WORK INSTRUCTION: Set down, please, exactly the lines below that run from the line with "(s.setServo n x).bus = s.bus := rfl" to the line with "(s.setServo n x).tw = s.tw := rfl", both lines included.

*** Opening DATA ***

-- ==== Sys2Proof/Laws/KeepBus.lean ====
section
/-! SUPPORT. What the operations of Sys2Proof/Machine/Bus.lean keep (Sys2Proof/Laws/Keeps.lean): the mask in each lemma names the parts
of the state that the operation can touch. -/

set_option Elab.async false

namespace Sys2Proof.Machine

variable {P : State → Prop} {A : Nat}

theorem latch_keeps (K : Keeps P A) (hA : Sub 2147483648 A) {p hi s} (h_s : P s) :
    P (latch p hi s) := by
  unfold latch
  refine upd_bus K (sub rfl hA) ?_
  assumption

theorem readPair_keeps (K : Keeps P A) (hA : Sub 2147483648 A) {p off v s} (h_s : P s) :
    P (readPair p off v s).2 := by
  unfold readPair
  refine ite2_k ?_ ?_
  · refine mk2_k ?_
    refine latch_keeps K (sub rfl hA) ?_
    · assumption
  · refine mk2_k ?_
    assumption

theorem readCounter_keeps (K : Keeps P A) (hA : Sub 145208127062286337 A) {p off c s} (h_s : P s) :
    P (readCounter p off c s).2 := by
  unfold readCounter
  refine ite2_k ?_ ?_
  · extract_lets +onlyGivenNames -merge -underBinder s1
    have hs1 : P s1 := by
      refine mpRead_keeps K (sub rfl hA) ?_
      · assumption
    try clear_value s1
    refine readPair_keeps K (sub rfl hA) ?_
    · assumption
  · refine readPair_keeps K (sub rfl hA) ?_
    · assumption

theorem readBar0_keeps (K : Keeps P A) (hA : Sub 2451051136275980289 A) {p off s} (h_s : P s) :
    Ox (fun r : _ × State => P r.2) (readBar0 p off s) := by
  unfold readBar0
  refine ite_g (Q := fun r : Option _ => Ox (fun r : _ × State => P r.2) r) ?_ ?_
  · exact none_k
  · refine ite_g (Q := fun r : Option _ => Ox (fun r : _ × State => P r.2) r) ?_ ?_
    · refine some_k ?_
      refine readCounter_keeps K (sub rfl hA) ?_
      assumption
    · refine ite_g (Q := fun r : Option _ => Ox (fun r : _ × State => P r.2) r) ?_ ?_
      · extract_lets +onlyGivenNames -merge -underBinder k1
        try clear_value k1
        refine ite_g (Q := fun r : Option _ => Ox (fun r : _ × State => P r.2) r) ?_ ?_
        · refine some_k ?_
          refine readCounter_keeps K (sub rfl hA) ?_
          assumption
        · refine some_k ?_
          refine readPair_keeps K (sub rfl hA) ?_
          assumption
      · split
        · exact none_k
        · refine ite_g (Q := fun r : Option _ => Ox (fun r : _ × State => P r.2) r) ?_ ?_
          · refine some_k ?_
            split
            · refine readPair_keeps K (sub rfl hA) ?_
              assumption
            · refine mk2_k ?_
              assumption
            · refine mk2_k ?_
              assumption
          · split
            · refine ite_g (Q := fun r : Option _ => Ox (fun r : _ × State => P r.2) r) ?_ ?_
              · refine some_k ?_
                refine readPair_keeps K (sub rfl hA) ?_
                assumption
              · refine ite_g (Q := fun r : Option _ => Ox (fun r : _ × State => P r.2) r) ?_ ?_
                · extract_lets +onlyGivenNames -merge -underBinder t2 s3
                  try clear_value t2
                  have hs3 : P s3 := by
                    refine State.draw_keeps K (sub rfl hA) ?_
                    assumption
                  try clear_value s3
                  refine some_k ?_
                  refine readPair_keeps K (sub rfl hA) ?_
                  refine upd_ao K (sub rfl hA) ?_
                  assumption
                · refine some_k ?_
                  refine readPair_keeps K (sub rfl hA) ?_
                  assumption
            · refine some_k ?_
              refine mk2_k ?_
              assumption
            · refine some_k ?_
              refine mk2_k ?_
              assumption
            · refine some_k ?_
              refine mk2_k ?_
              assumption
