@[simp] theorem State.setCalRec_pending (k : Nat) (r : CalRec) : (s.setCalRec k r).pending = s.pending := rfl
@[simp] theorem State.setCalRec_dtt (k : Nat) (r : CalRec) : (s.setCalRec k r).dtt = s.dtt := rfl
@[simp] theorem State.setCalRec_regs (k : Nat) (r : CalRec) : (s.setCalRec k r).regs = s.regs := rfl
@[simp] theorem State.setCalRec_hostMem (k : Nat) (r : CalRec) : (s.setCalRec k r).hostMem = s.hostMem := rfl
@[simp] theorem State.setCalRec_freeCount (k : Nat) (r : CalRec) : (s.setCalRec k r).freeCount = s.freeCount := rfl
@[simp] theorem State.setCalRec_evu (k : Nat) (r : CalRec) : (s.setCalRec k r).evu = s.evu := rfl
@[simp] theorem State.setCalRec_rings (k : Nat) (r : CalRec) : (s.setCalRec k r).rings = s.rings := rfl
@[simp] theorem State.setCalRec_bus (k : Nat) (r : CalRec) : (s.setCalRec k r).bus = s.bus := rfl
@[simp] theorem State.setCalRec_mbx (k : Nat) (r : CalRec) : (s.setCalRec k r).mbx = s.mbx := rfl
@[simp] theorem State.setCalRec_islands (k : Nat) (r : CalRec) : (s.setCalRec k r).islands = s.islands := rfl
@[simp] theorem State.setCalRec_counters (k : Nat) (r : CalRec) : (s.setCalRec k r).counters = s.counters := rfl
@[simp] theorem State.setCalRec_tb (k : Nat) (r : CalRec) : (s.setCalRec k r).tb = s.tb := rfl
@[simp] theorem State.setCalRec_timed (k : Nat) (r : CalRec) : (s.setCalRec k r).timed = s.timed := rfl
@[simp] theorem State.setCalRec_fifos (k : Nat) (r : CalRec) : (s.setCalRec k r).fifos = s.fifos := rfl
@[simp] theorem State.setCalRec_lanes (k : Nat) (r : CalRec) : (s.setCalRec k r).lanes = s.lanes := rfl
@[simp] theorem State.setCalRec_tt (k : Nat) (r : CalRec) : (s.setCalRec k r).tt = s.tt := rfl
@[simp] theorem State.setCalRec_refs (k : Nat) (r : CalRec) : (s.setCalRec k r).refs = s.refs := rfl
@[simp] theorem State.setCalRec_dpll (k : Nat) (r : CalRec) : (s.setCalRec k r).dpll = s.dpll := rfl
@[simp] theorem State.setCalRec_gn (k : Nat) (r : CalRec) : (s.setCalRec k r).gn = s.gn := rfl
@[simp] theorem State.setCalRec_em (k : Nat) (r : CalRec) : (s.setCalRec k r).em = s.em := rfl
@[simp] theorem State.setCalRec_sw (k : Nat) (r : CalRec) : (s.setCalRec k r).sw = s.sw := rfl
@[simp] theorem State.setCalRec_ft (k : Nat) (r : CalRec) : (s.setCalRec k r).ft = s.ft := rfl
@[simp] theorem State.setCalRec_bf (k : Nat) (r : CalRec) : (s.setCalRec k r).bf = s.bf := rfl
@[simp] theorem State.setCalRec_merges (k : Nat) (r : CalRec) : (s.setCalRec k r).merges = s.merges := rfl
@[simp] theorem State.setCalRec_releases (k : Nat) (r : CalRec) : (s.setCalRec k r).releases = s.releases := rfl
@[simp] theorem State.setCalRec_evd (k : Nat) (r : CalRec) : (s.setCalRec k r).evd = s.evd := rfl
@[simp] theorem State.setCalRec_netRings (k : Nat) (r : CalRec) : (s.setCalRec k r).netRings = s.netRings := rfl
@[simp] theorem State.setCalRec_selectors (k : Nat) (r : CalRec) : (s.setCalRec k r).selectors = s.selectors := rfl
@[simp] theorem State.setCalRec_tw (k : Nat) (r : CalRec) : (s.setCalRec k r).tw = s.tw := rfl
@[simp] theorem State.setCalRec_ctSeen (k : Nat) (r : CalRec) : (s.setCalRec k r).ctSeen = s.ctSeen := rfl
@[simp] theorem State.setCalRec_bwFrom (k : Nat) (r : CalRec) : (s.setCalRec k r).bwFrom = s.bwFrom := rfl
@[simp] theorem State.setCalRec_bwEnds (k : Nat) (r : CalRec) : (s.setCalRec k r).bwEnds = s.bwEnds := rfl
@[simp] theorem State.setCalRec_mp (k : Nat) (r : CalRec) : (s.setCalRec k r).mp = s.mp := rfl
@[simp] theorem State.setCalRec_cal (k : Nat) (r : CalRec) : (s.setCalRec k r).cal = s.cal := rfl
@[simp] theorem State.setCalRec_fw (k : Nat) (r : CalRec) : (s.setCalRec k r).fw = s.fw := rfl
@[simp] theorem State.setCalRec_sec (k : Nat) (r : CalRec) : (s.setCalRec k r).sec = s.sec := rfl
@[simp] theorem State.setCalRec_ao (k : Nat) (r : CalRec) : (s.setCalRec k r).ao = s.ao := rfl
@[simp] theorem State.setCalRec_boot (k : Nat) (r : CalRec) : (s.setCalRec k r).boot = s.boot := rfl

@[simp] theorem State.setSession_pending (n : Nat) (x : Session) : (s.setSession n x).pending = s.pending := rfl
@[simp] theorem State.setSession_dtt (n : Nat) (x : Session) : (s.setSession n x).dtt = s.dtt := rfl
@[simp] theorem State.setSession_regs (n : Nat) (x : Session) : (s.setSession n x).regs = s.regs := rfl
@[simp] theorem State.setSession_hostMem (n : Nat) (x : Session) : (s.setSession n x).hostMem = s.hostMem := rfl
@[simp] theorem State.setSession_freeCount (n : Nat) (x : Session) : (s.setSession n x).freeCount = s.freeCount := rfl
@[simp] theorem State.setSession_evu (n : Nat) (x : Session) : (s.setSession n x).evu = s.evu := rfl
@[simp] theorem State.setSession_rings (n : Nat) (x : Session) : (s.setSession n x).rings = s.rings := rfl
@[simp] theorem State.setSession_bus (n : Nat) (x : Session) : (s.setSession n x).bus = s.bus := rfl
@[simp] theorem State.setSession_mbx (n : Nat) (x : Session) : (s.setSession n x).mbx = s.mbx := rfl
@[simp] theorem State.setSession_islands (n : Nat) (x : Session) : (s.setSession n x).islands = s.islands := rfl
@[simp] theorem State.setSession_counters (n : Nat) (x : Session) : (s.setSession n x).counters = s.counters := rfl
@[simp] theorem State.setSession_tb (n : Nat) (x : Session) : (s.setSession n x).tb = s.tb := rfl
@[simp] theorem State.setSession_timed (n : Nat) (x : Session) : (s.setSession n x).timed = s.timed := rfl
@[simp] theorem State.setSession_fifos (n : Nat) (x : Session) : (s.setSession n x).fifos = s.fifos := rfl
@[simp] theorem State.setSession_lanes (n : Nat) (x : Session) : (s.setSession n x).lanes = s.lanes := rfl
@[simp] theorem State.setSession_calRecs (n : Nat) (x : Session) : (s.setSession n x).calRecs = s.calRecs := rfl
@[simp] theorem State.setSession_refs (n : Nat) (x : Session) : (s.setSession n x).refs = s.refs := rfl
@[simp] theorem State.setSession_dpll (n : Nat) (x : Session) : (s.setSession n x).dpll = s.dpll := rfl
@[simp] theorem State.setSession_gn (n : Nat) (x : Session) : (s.setSession n x).gn = s.gn := rfl
@[simp] theorem State.setSession_em (n : Nat) (x : Session) : (s.setSession n x).em = s.em := rfl
@[simp] theorem State.setSession_sw (n : Nat) (x : Session) : (s.setSession n x).sw = s.sw := rfl
@[simp] theorem State.setSession_ft (n : Nat) (x : Session) : (s.setSession n x).ft = s.ft := rfl
@[simp] theorem State.setSession_bf (n : Nat) (x : Session) : (s.setSession n x).bf = s.bf := rfl
@[simp] theorem State.setSession_merges (n : Nat) (x : Session) : (s.setSession n x).merges = s.merges := rfl
@[simp] theorem State.setSession_releases (n : Nat) (x : Session) : (s.setSession n x).releases = s.releases := rfl
@[simp] theorem State.setSession_evd (n : Nat) (x : Session) : (s.setSession n x).evd = s.evd := rfl
@[simp] theorem State.setSession_netRings (n : Nat) (x : Session) : (s.setSession n x).netRings = s.netRings := rfl
@[simp] theorem State.setSession_selectors (n : Nat) (x : Session) : (s.setSession n x).selectors = s.selectors := rfl
@[simp] theorem State.setSession_tw (n : Nat) (x : Session) : (s.setSession n x).tw = s.tw := rfl
@[simp] theorem State.setSession_ctSeen (n : Nat) (x : Session) : (s.setSession n x).ctSeen = s.ctSeen := rfl
@[simp] theorem State.setSession_bwFrom (n : Nat) (x : Session) : (s.setSession n x).bwFrom = s.bwFrom := rfl
@[simp] theorem State.setSession_bwEnds (n : Nat) (x : Session) : (s.setSession n x).bwEnds = s.bwEnds := rfl
@[simp] theorem State.setSession_mp (n : Nat) (x : Session) : (s.setSession n x).mp = s.mp := rfl
@[simp] theorem State.setSession_cal (n : Nat) (x : Session) : (s.setSession n x).cal = s.cal := rfl
@[simp] theorem State.setSession_fw (n : Nat) (x : Session) : (s.setSession n x).fw = s.fw := rfl
@[simp] theorem State.setSession_sec (n : Nat) (x : Session) : (s.setSession n x).sec = s.sec := rfl
@[simp] theorem State.setSession_ao (n : Nat) (x : Session) : (s.setSession n x).ao = s.ao := rfl
@[simp] theorem State.setSession_boot (n : Nat) (x : Session) : (s.setSession n x).boot = s.boot := rfl

@[simp] theorem State.setServo_pending (n : Nat) (x : Servo) : (s.setServo n x).pending = s.pending := rfl
@[simp] theorem State.setServo_dtt (n : Nat) (x : Servo) : (s.setServo n x).dtt = s.dtt := rfl
@[simp] theorem State.setServo_regs (n : Nat) (x : Servo) : (s.setServo n x).regs = s.regs := rfl
@[simp] theorem State.setServo_hostMem (n : Nat) (x : Servo) : (s.setServo n x).hostMem = s.hostMem := rfl
@[simp] theorem State.setServo_freeCount (n : Nat) (x : Servo) : (s.setServo n x).freeCount = s.freeCount := rfl
@[simp] theorem State.setServo_evu (n : Nat) (x : Servo) : (s.setServo n x).evu = s.evu := rfl
@[simp] theorem State.setServo_rings (n : Nat) (x : Servo) : (s.setServo n x).rings = s.rings := rfl
@[simp] theorem State.setServo_bus (n : Nat) (x : Servo) : (s.setServo n x).bus = s.bus := rfl
@[simp] theorem State.setServo_mbx (n : Nat) (x : Servo) : (s.setServo n x).mbx = s.mbx := rfl
@[simp] theorem State.setServo_islands (n : Nat) (x : Servo) : (s.setServo n x).islands = s.islands := rfl
@[simp] theorem State.setServo_counters (n : Nat) (x : Servo) : (s.setServo n x).counters = s.counters := rfl
@[simp] theorem State.setServo_tb (n : Nat) (x : Servo) : (s.setServo n x).tb = s.tb := rfl
@[simp] theorem State.setServo_timed (n : Nat) (x : Servo) : (s.setServo n x).timed = s.timed := rfl
@[simp] theorem State.setServo_fifos (n : Nat) (x : Servo) : (s.setServo n x).fifos = s.fifos := rfl
@[simp] theorem State.setServo_lanes (n : Nat) (x : Servo) : (s.setServo n x).lanes = s.lanes := rfl
@[simp] theorem State.setServo_calRecs (n : Nat) (x : Servo) : (s.setServo n x).calRecs = s.calRecs := rfl
@[simp] theorem State.setServo_refs (n : Nat) (x : Servo) : (s.setServo n x).refs = s.refs := rfl
@[simp] theorem State.setServo_dpll (n : Nat) (x : Servo) : (s.setServo n x).dpll = s.dpll := rfl
@[simp] theorem State.setServo_gn (n : Nat) (x : Servo) : (s.setServo n x).gn = s.gn := rfl
@[simp] theorem State.setServo_em (n : Nat) (x : Servo) : (s.setServo n x).em = s.em := rfl
@[simp] theorem State.setServo_sw (n : Nat) (x : Servo) : (s.setServo n x).sw = s.sw := rfl
@[simp] theorem State.setServo_ft (n : Nat) (x : Servo) : (s.setServo n x).ft = s.ft := rfl
@[simp] theorem State.setServo_bf (n : Nat) (x : Servo) : (s.setServo n x).bf = s.bf := rfl
@[simp] theorem State.setServo_merges (n : Nat) (x : Servo) : (s.setServo n x).merges = s.merges := rfl
@[simp] theorem State.setServo_releases (n : Nat) (x : Servo) : (s.setServo n x).releases = s.releases := rfl
@[simp] theorem State.setServo_evd (n : Nat) (x : Servo) : (s.setServo n x).evd = s.evd := rfl
@[simp] theorem State.setServo_netRings (n : Nat) (x : Servo) : (s.setServo n x).netRings = s.netRings := rfl
@[simp] theorem State.setServo_selectors (n : Nat) (x : Servo) : (s.setServo n x).selectors = s.selectors := rfl
@[simp] theorem State.setServo_tw (n : Nat) (x : Servo) : (s.setServo n x).tw = s.tw := rfl
@[simp] theorem State.setServo_ctSeen (n : Nat) (x : Servo) : (s.setServo n x).ctSeen = s.ctSeen := rfl
@[simp] theorem State.setServo_bwFrom (n : Nat) (x : Servo) : (s.setServo n x).bwFrom = s.bwFrom := rfl
@[simp] theorem State.setServo_bwEnds (n : Nat) (x : Servo) : (s.setServo n x).bwEnds = s.bwEnds := rfl
@[simp] theorem State.setServo_mp (n : Nat) (x : Servo) : (s.setServo n x).mp = s.mp := rfl
@[simp] theorem State.setServo_cal (n : Nat) (x : Servo) : (s.setServo n x).cal = s.cal := rfl
@[simp] theorem State.setServo_fw (n : Nat) (x : Servo) : (s.setServo n x).fw = s.fw := rfl
@[simp] theorem State.setServo_sec (n : Nat) (x : Servo) : (s.setServo n x).sec = s.sec := rfl
@[simp] theorem State.setServo_ao (n : Nat) (x : Servo) : (s.setServo n x).ao = s.ao := rfl
@[simp] theorem State.setServo_boot (n : Nat) (x : Servo) : (s.setServo n x).boot = s.boot := rfl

*** Closing DATA ***

WRITTEN RESPONSE:
@[simp] theorem State.setServo_bus (n : Nat) (x : Servo) : (s.setServo n x).bus = s.bus := rfl
@[simp] theorem State.setServo_mbx (n : Nat) (x : Servo) : (s.setServo n x).mbx = s.mbx := rfl
@[simp] theorem State.setServo_islands (n : Nat) (x : Servo) : (s.setServo n x).islands = s.islands := rfl
@[simp] theorem State.setServo_counters (n : Nat) (x : Servo) : (s.setServo n x).counters = s.counters := rfl
@[simp] theorem State.setServo_tb (n : Nat) (x : Servo) : (s.setServo n x).tb = s.tb := rfl
@[simp] theorem State.setServo_timed (n : Nat) (x : Servo) : (s.setServo n x).timed = s.timed := rfl
@[simp] theorem State.setServo_fifos (n : Nat) (x : Servo) : (s.setServo n x).fifos = s.fifos := rfl
@[simp] theorem State.setServo_lanes (n : Nat) (x : Servo) : (s.setServo n x).lanes = s.lanes := rfl
@[simp] theorem State.setServo_calRecs (n : Nat) (x : Servo) : (s.setServo n x).calRecs = s.calRecs := rfl
@[simp] theorem State.setServo_refs (n : Nat) (x : Servo) : (s.setServo n x).refs = s.refs := rfl
@[simp] theorem State.setServo_dpll (n : Nat) (x : Servo) : (s.setServo n x).dpll = s.dpll := rfl
@[simp] theorem State.setServo_gn (n : Nat) (x : Servo) : (s.setServo n x).gn = s.gn := rfl
@[simp] theorem State.setServo_em (n : Nat) (x : Servo) : (s.setServo n x).em = s.em := rfl
@[simp] theorem State.setServo_sw (n : Nat) (x : Servo) : (s.setServo n x).sw = s.sw := rfl
@[simp] theorem State.setServo_ft (n : Nat) (x : Servo) : (s.setServo n x).ft = s.ft := rfl
@[simp] theorem State.setServo_bf (n : Nat) (x : Servo) : (s.setServo n x).bf = s.bf := rfl
@[simp] theorem State.setServo_merges (n : Nat) (x : Servo) : (s.setServo n x).merges = s.merges := rfl
@[simp] theorem State.setServo_releases (n : Nat) (x : Servo) : (s.setServo n x).releases = s.releases := rfl
@[simp] theorem State.setServo_evd (n : Nat) (x : Servo) : (s.setServo n x).evd = s.evd := rfl
@[simp] theorem State.setServo_netRings (n : Nat) (x : Servo) : (s.setServo n x).netRings = s.netRings := rfl
@[simp] theorem State.setServo_selectors (n : Nat) (x : Servo) : (s.setServo n x).selectors = s.selectors := rfl
@[simp] theorem State.setServo_tw (n : Nat) (x : Servo) : (s.setServo n x).tw = s.tw := rfl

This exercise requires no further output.